— Directions —
Although the data below holds other lines too, output only those from the line with "classify_iByte, decodeCtrl_iByte, exec_ctrlI]" up to and including the line with "the type. -/", exactly as they appear.

━━ Supplied records

/-- Settles O33: the answer of `exec_adec_append` with the fields of the last byte written out. -/
theorem adecDecodes : Obligations.AdecDecodes := by
  refine ⟨fun chars b7 rep s hf hs hlen => ?_, fun a rep s h => exec_adec_of_length_ne h rep, rfl, rfl⟩
  rw [exec_adec_append hf hs hlen, ssidText_ssidOf]
  simp only [Bool.and_eq_true]
  rfl

end Sys2Proof.Proofs.Address
end

section
/-! PROOF. The control byte (42_control.md R160 to R178): its bits 0 and 1 fix its form and the masked selector its type,
and the row of a form is CCLASS of the kind that the form classifies as. -/

namespace Sys2Proof.Machine

/-! ## Which kinds bear a payload (R178) -/

theorem carriesPayload_i (ns nr : BitVec 3) (pf : BitVec 1) : carriesPayload (.i ns nr pf) = true := rfl

theorem carriesPayload_s (ty : SType) (nr : BitVec 3) (pf : BitVec 1) : carriesPayload (.s ty nr pf) = false := rfl

theorem carriesPayload_u_iff (ty : UType) (pf : BitVec 1) : carriesPayload (.u ty pf) = true ↔ ty = .ui := by
  cases ty <;> simp [carriesPayload]

/-! ## CCLASS and the rows -/

theorem endKind_of_running {s : State} (hf : s.fatal = false) (k : Kind) :
    endKind k s = .next (finish (.ok (.kind k)) s) := whenRunning_of_running hf _

theorem exec_cclass (c : Byte) (s : State) : exec (.cclass c) s = endKind (classify c) s := rfl

theorem exec_ctrlI (ns nr : BitVec 3) (pf : BitVec 1) (s : State) :
    exec (.ctrlI ns nr pf) s = endKind (.i ns nr pf) s := rfl

theorem exec_sRow (ty : SType) (nr : BitVec 3) (pf : BitVec 1) (ss : BitVec 2) (s : State) :
    exec (sRow ty nr pf ss) s = endKind (.s ty nr pf) s := by
  cases ty <;> rfl

theorem exec_uRow (ty : UType) (mHi : BitVec 3) (pf : BitVec 1) (mLo : BitVec 2) (s : State) :
    exec (uRow ty mHi pf mLo) s = endKind (.u ty pf) s := by
  cases ty <;> rfl

/-- R163 to R166: each named S type with its row. -/
def sRows (nr : BitVec 3) (pf : BitVec 1) : List (Instr × SType) :=
  [SType.rr, .rnr, .rej, .srej].map fun ty => (sRow ty nr pf 0, ty)

/-- R168 to R176: each named U type with its row. -/
def uRows (pf : BitVec 1) : List (Instr × UType) :=
  [UType.sabme, .sabm, .disc, .dm, .ua, .frmr, .ui, .xid, .test].map fun ty => (uRow ty 0 pf 0, ty)

theorem exec_of_mem_sRows {nr : BitVec 3} {pf : BitVec 1} {i : Instr} {ty : SType} (h : (i, ty) ∈ sRows nr pf)
    (s : State) : exec i s = endKind (.s ty nr pf) s := by
  obtain ⟨_, -, hrow⟩ := List.mem_map.mp h
  cases hrow
  exact exec_sRow ty nr pf 0 s

theorem exec_of_mem_uRows {pf : BitVec 1} {i : Instr} {ty : UType} (h : (i, ty) ∈ uRows pf) (s : State) :
    exec i s = endKind (.u ty pf) s := by
  obtain ⟨_, -, hrow⟩ := List.mem_map.mp h
  cases hrow
  exact exec_uRow ty 0 pf 0 s

/-! ## The form of a byte, by its bits 0 and 1 (R161) -/

theorem classify_of_iBits {c : Byte} (h0 : c.getLsbD 0 = false) :
    classify c = .i (fieldNs c) (fieldNr c) (fieldPf c) := by
  rw [classify, if_pos h0]

theorem classify_of_sBits {c : Byte} (h0 : c.getLsbD 0 = true) (h1 : c.getLsbD 1 = false) :
    classify c = .s (sTypeOf (sSelector c)) (fieldNr c) (fieldPf c) := by
  rw [classify, if_neg (by rw [h0]; decide), if_pos h1]

theorem classify_of_uBits {c : Byte} (h0 : c.getLsbD 0 = true) (h1 : c.getLsbD 1 = true) :
    classify c = .u (uTypeOf (uSelector c)) (fieldPf c) := by
  rw [classify, if_neg (by rw [h0]; decide), if_neg (by rw [h1]; decide)]

theorem classify_iByte (ns nr : BitVec 3) (pf : BitVec 1) : classify (iByte ns nr pf) = .i ns nr pf := by
  obtain ⟨h0, hns, hnr, hpf⟩ := iByte_fields ns nr pf
  rw [classify_of_iBits h0, hns, hnr, hpf]

theorem classify_sByte (ss : BitVec 2) (nr : BitVec 3) (pf : BitVec 1) :
    classify (sByte (sSelOfBits ss) nr pf) = .s (sTypeOf (sSelOfBits ss)) nr pf := by
  obtain ⟨h0, h1, hsel, hnr, hpf, -⟩ := sByte_fields ss nr pf
  rw [classify_of_sBits h0 h1, hsel, hnr, hpf]

theorem classify_uByte (mHi : BitVec 3) (mLo : BitVec 2) (pf : BitVec 1) :
    classify (uByte (uSelOfBits mHi mLo) pf) = .u (uTypeOf (uSelOfBits mHi mLo)) pf := by
  obtain ⟨h0, h1, hsel, -, hpf, -⟩ := uByte_fields mHi mLo pf
  rw [classify_of_uBits h0 h1, hsel, hpf]

/-- R167: the four selectors that the form `rrrpSS01` has room for are all named. -/
theorem sTypeOf_sSelOfBits_ne_unknown (ss : BitVec 2) : sTypeOf (sSelOfBits ss) ≠ .unknown := by
  revert ss; decide

/-! ## The type of a byte, by its masked selector (R70, R71) -/

theorem getLsbD_of_masked {c mask sel : Byte} (h : c &&& mask = sel) {n : Nat} (hn : mask.getLsbD n = true) :
    c.getLsbD n = sel.getLsbD n := by
  rw [← h, BitVec.getLsbD_and, hn, Bool.and_true]

/-- R70: the named S types with their selectors. -/
def sTypes : List (Byte × SType) := [(0x01, .rr), (0x05, .rnr), (0x09, .rej), (0x0D, .srej)]

/-- R71: the named U types with their selectors. -/
def uTypes : List (Byte × UType) :=
  [(0x6F, .sabme), (0x2F, .sabm), (0x43, .disc), (0x0F, .dm), (0x63, .ua), (0x87, .frmr), (0x03, .ui), (0xAF, .xid),
    (0xE3, .test)]

/-- A named S selector has the S form, and `sTypeOf` reads its type. -/
theorem sTypes_facts :
    ∀ p ∈ sTypes, p.1.getLsbD 0 = true ∧ p.1.getLsbD 1 = false ∧ sTypeOf p.1 = p.2 := by decide

/-- A named U selector has the U form, and `uTypeOf` reads its type. -/
theorem uTypes_facts :
    ∀ p ∈ uTypes, p.1.getLsbD 0 = true ∧ p.1.getLsbD 1 = true ∧ uTypeOf p.1 = p.2 := by decide

theorem uTypeOf_eq_unknown {sel : Byte} (h : sel ∉ uTypes.map Prod.fst) : uTypeOf sel = .unknown := by
  obtain ⟨-, rfl⟩ | ⟨-, rfl⟩ | ⟨-, rfl⟩ | ⟨-, rfl⟩ | ⟨-, rfl⟩ | ⟨-, rfl⟩ | ⟨-, rfl⟩ | ⟨-, rfl⟩ | ⟨-, rfl⟩ | hunknown :=
    uTypeOf_cases sel
  case inr.inr.inr.inr.inr.inr.inr.inr.inr => exact hunknown
  all_goals exact absurd (by decide) h

theorem classify_of_mem_sTypes {c sel : Byte} {ty : SType} (hmem : (sel, ty) ∈ sTypes) (h : c &&& 0x0F = sel) :
    classify c = .s ty (fieldNr c) (fieldPf c) := by
  obtain ⟨h0, h1, hty⟩ := sTypes_facts _ hmem
  rw [classify_of_sBits ((getLsbD_of_masked h rfl).trans h0) ((getLsbD_of_masked h rfl).trans h1), sSelector, h, hty]

theorem classify_of_mem_uTypes {c sel : Byte} {ty : UType} (hmem : (sel, ty) ∈ uTypes) (h : c &&& 0xEF = sel) :
    classify c = .u ty (fieldPf c) := by
  obtain ⟨h0, h1, hty⟩ := uTypes_facts _ hmem
  rw [classify_of_uBits ((getLsbD_of_masked h rfl).trans h0) ((getLsbD_of_masked h rfl).trans h1), uSelector, h, hty]

/-- R177: a U byte of none of the nine selectors. -/
theorem classify_of_unnamed_u {c : Byte} (h : c &&& 0x03 = 0x03) (hsel : c &&& 0xEF ∉ uTypes.map Prod.fst) :
    classify c = .u .unknown (fieldPf c) := by
  rw [classify_of_uBits (getLsbD_of_masked h rfl) (getLsbD_of_masked h rfl), uSelector, uTypeOf_eq_unknown hsel]

end Sys2Proof.Machine

namespace Sys2Proof.Proofs.Control

open Sys2Proof.Machine

/-- Settles O38: a byte is of one of three forms, and each form's row ends in the kind that the form classifies as. -/
theorem cclassRunsItsRow : Obligations.CclassRunsItsRow := by
  intro c s
  obtain ⟨ns, nr, pf, rfl⟩ | ⟨ss, nr, pf, rfl⟩ | ⟨mHi, mLo, pf, rfl⟩ := ctrlByte_cases c
  · rw [exec_cclass, classify_iByte, decodeCtrl_iByte, exec_ctrlI]
  · rw [exec_cclass, classify_sByte, decodeCtrl_sByte, exec_sRow]
  · rw [exec_cclass, classify_uByte, decodeCtrl_uByte, exec_uRow]

/-- Settles O35: bit 0 clear is the I form, and a low nibble of `sTypes` fixes the S form and the type. -/
theorem classifyIS : Obligations.ClassifyIS := by
  refine ⟨carriesPayload_i, carriesPayload_s, fun s hf => ⟨?_, ?_, ?_, ?_⟩⟩
  · intro c h
    rw [exec_cclass, classify_of_iBits (getLsbD_of_masked h rfl)]
    exact endKind_of_running hf _
  · intro c sel ty hmem h
    rw [exec_cclass, classify_of_mem_sTypes hmem h]
    exact endKind_of_running hf _
  · intro ns nr pf
    exact endKind_of_running hf _
  · intro nr pf i ty hmem
    rw [exec_of_mem_sRows hmem]
    exact endKind_of_running hf _

/-- Settles O37: a masked byte of `uTypes` fixes the U form and the type, and any other U byte is of no named type. -/
theorem classifyU : Obligations.ClassifyU := by
  refine ⟨carriesPayload_u_iff, fun s hf => ⟨?_, ?_, ?_, ?_⟩⟩
  · intro c sel ty hmem h
    rw [exec_cclass, classify_of_mem_uTypes hmem h]
    exact endKind_of_running hf _
  · intro c h hsel
    rw [exec_cclass, classify_of_unnamed_u h hsel]
    exact endKind_of_running hf _
  · intro pf i ty hmem
    rw [exec_of_mem_uRows hmem]
    exact endKind_of_running hf _
  · intro mHi pf mLo _
    exact endKind_of_running hf _

/-- Settles O36: the row ends as every row does; of the three forms the S form alone gives an S kind, and its four
selectors are named. -/
theorem sUnknownRow : Obligations.SUnknownRow := by
  refine ⟨fun s nr pf ss hf => endKind_of_running hf _, fun c nr pf hc => ?_⟩
  obtain ⟨ns, nr', pf', rfl⟩ | ⟨ss, nr', pf', rfl⟩ | ⟨mHi, mLo, pf', rfl⟩ := ctrlByte_cases c
  · rw [classify_iByte] at hc; cases hc
  · rw [classify_sByte] at hc
    injection hc with hty
    exact sTypeOf_sSelOfBits_ne_unknown ss hty
  · rw [classify_uByte] at hc; cases hc

/-- Settles O39, kind by kind. -/
theorem payloadBearing : Obligations.PayloadBearing := by
  intro k
  cases k with
  | i ns nr pf => simp [carriesPayload_i]
  | s ty nr pf => simp [carriesPayload_s]
  | u ty pf => simp [carriesPayload_u_iff]

end Sys2Proof.Proofs.Control
end

section
/-! PROOF. One report per delivered frame (43_interpreter.md R203, 44_session.md R224): a history that is well reported
may be followed by any other that is, and every operation appends one. -/

namespace Sys2Proof.Machine

/-! ## Histories that are well reported -/

/-- Behind a well-reported history no `Frame` event waits for its report. -/
theorem reported_append {c : Config} {es : List Event} (h : reported c es = true) (fs : List Event) :
    reported c (es ++ fs) = reported c fs := by
  induction es using reported.induct with
  | case1 => rfl
  | case2 f e rest ih =>
    simp only [reported, Bool.and_eq_true] at h
    obtain ⟨hreport, hrest⟩ := h
    simp only [List.cons_append, reported, hreport, Bool.and_self, Bool.true_and, ih hrest]
  | case6 rest ih | case11 _ rest ih | case13 _ _ rest ih => exact ih h
  | _ => cases h

theorem reported_delivery (c : Config) {f : List Byte} (h : f ≠ []) :
    reported c [.frame f, reportEvent (interpret c f)] = true := by
  simp [reported, h]

/-- The history of `s` is well reported under the parameters of `s`. -/
def WellReported (s : State) : Prop := reported s.cfg s.ev = true

theorem WellReported.append {s t : State} {es : List Event} (hs : WellReported s) (hcfg : t.cfg = s.cfg)
    (hev : t.ev = s.ev ++ es) (hes : reported s.cfg es = true) : WellReported t := by
  rw [WellReported, hcfg, hev, reported_append hs, hes]

/-! ## Received bytes -/

theorem wellReported_endFrame {s : State} (hs : WellReported s) : WellReported (endFrame s.cfg s) := by
  obtain ⟨-, h⟩ | ⟨hbuf, h⟩ := endFrame_cases s.cfg s <;> rw [h]
  · exact hs
  · exact hs.append (es := [.frame s.buf, reportEvent (interpret s.cfg s.buf)]) rfl (by simp [deliver])
      (reported_delivery s.cfg hbuf)

theorem wellReported_bufAppend {s : State} (hs : WellReported s) (c : Config) (b : Byte) :
    WellReported (bufAppend c b s) := by
  by_cases hl : s.buf.length = c.cap
  · rw [bufAppend_full hl]
    exact hs.append (es := [.log (.malformedFrame .overflow)]) rfl rfl rfl
  · rw [bufAppend_room hl]
    exact hs

theorem wellReported_rxBody {s : State} (hs : WellReported s) (b : Byte) : WellReported (rxBody s.cfg b s) := by
  obtain ⟨-, -, h⟩ | ⟨-, -, h⟩ | ⟨-, -, h⟩ | ⟨-, -, h⟩ | ⟨-, v, h⟩ := rxBody_cases s.cfg b s <;> rw [h]
  · exact hs
  · exact hs
  · exact wellReported_endFrame hs
  · exact hs
  · exact wellReported_bufAppend (s := setEsc false s) hs s.cfg v

theorem wellReported_rxBytes {s : State} (hs : WellReported s) (bs : List Byte) :
    WellReported (rxBytes s.cfg bs s) := by
  induction bs generalizing s with
  | nil => exact hs
  | cons b bs ih => simpa [rxBytes_cons] using ih (wellReported_rxBody hs b)

/-! ## Operations -/

theorem wellReported_pollAnswer {a : ReadAnswer} {s t : State} (hs : WellReported s)
    (h : pollAnswer s.cfg a s = .next t) : WellReported t := by
  obtain ⟨-, rfl⟩ | ⟨bs, -, rfl⟩ | ⟨-, rfl⟩ := pollAnswer_next_cases h
  · exact hs
  · exact wellReported_rxBytes hs bs
  · exact hs.append (es := [.log (.transportFailure .read)]) rfl rfl rfl

theorem wellReported_txWrite {bytes : List Byte} {w : WriteAnswer} {s t : State} (hs : WellReported s)
    (h : txWrite bytes w s = .next t) : WellReported t := by
  obtain ⟨-, rfl⟩ | ⟨k, -, rfl⟩ := txWrite_next_cases h
  · exact hs.append (es := [.write bytes bytes.length]) rfl rfl rfl
  · exact hs.append (es := [.write bytes k, .log (.transportFailure .write)]) rfl (by simp) rfl

/-- Every operation keeps a well-reported history well reported. -/
theorem wellReported_exec {i : Instr} {s t : State} (hd : s.cfg.distinct = true) (hs : WellReported s)
    (h : exec i s = .next t) : WellReported t := by
  obtain ⟨-, ⟨-, o, pads, draw, rfl⟩ | ⟨-, rfl⟩ | ⟨-, -, rfl⟩ | ⟨-, -, b, -, rfl⟩ | ⟨-, -, hp⟩ |
    ⟨tag, p, -, -, hw⟩⟩ := exec_next_cases hd h
  · exact hs
  · exact hs
  · exact hs
  · exact wellReported_rxBody hs b
  · obtain ⟨reads, draw, e⟩ := takeRead_eq s
    rw [e] at hp
    exact wellReported_pollAnswer (s := { s with reads := reads, draw := draw }) hs hp
  · obtain ⟨writes, draw, e⟩ := takeWrite_eq s
    rw [e] at hw
    exact wellReported_txWrite (s := { s with writes := writes, draw := draw }) hs hw

end Sys2Proof.Machine

namespace Sys2Proof.Proofs.OneLinePerFrame

open Sys2Proof.Machine

/-- Settles O58: a step that gives a next state ran an operation, and every operation appends nothing, a delivered frame
with its report, or events that are no report. -/
theorem oneLinePerFrame : Obligations.OneLinePerFrame := by
  refine ⟨fun _ => rfl, fun s t hs h => ?_⟩
  obtain ⟨hd, i, hi⟩ := step_eq_next h
  exact wellReported_exec hd hs hi

end Sys2Proof.Proofs.OneLinePerFrame
end

section
/-! PROOF. The Frame Interpreter (43_interpreter.md R190 to R204): FINTERP ends with what `interpret` answers, and
`interpret` goes through the address chain to the control byte or runs past the end of the frame. -/

namespace Sys2Proof.Machine

/-! ## FINTERP (R190) -/

/-- The outcome of FINTERP for each interpretation. -/
def interpOutcome : Interp → OpOutcome
  | .trace t => .ok (.trace t)
  | .nonData tag => .ok (.nonData tag)
  | .malformed r => .err (.malformedFrame r)

theorem execFinterp_eq (f : List Byte) (s : State) :
    execFinterp f s = whenRunning s (.next (finish (interpOutcome (interpret s.cfg f)) s)) := by
  cases h : interpret s.cfg f <;> simp [execFinterp, h, interpOutcome, endOk, endErr]

theorem exec_finterp_of_running {s : State} (hf : s.fatal = false) (f : List Byte) :
    exec (.finterp f) s = .next (finish (interpOutcome (interpret s.cfg f)) s) :=
  (execFinterp_eq f s).trans (whenRunning_of_running hf _)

━━━━

— The completed task —
  · rw [exec_cclass, classify_iByte, decodeCtrl_iByte, exec_ctrlI]
  · rw [exec_cclass, classify_sByte, decodeCtrl_sByte, exec_sRow]
  · rw [exec_cclass, classify_uByte, decodeCtrl_uByte, exec_uRow]

/-- Settles O35: bit 0 clear is the I form, and a low nibble of `sTypes` fixes the S form and the type. -/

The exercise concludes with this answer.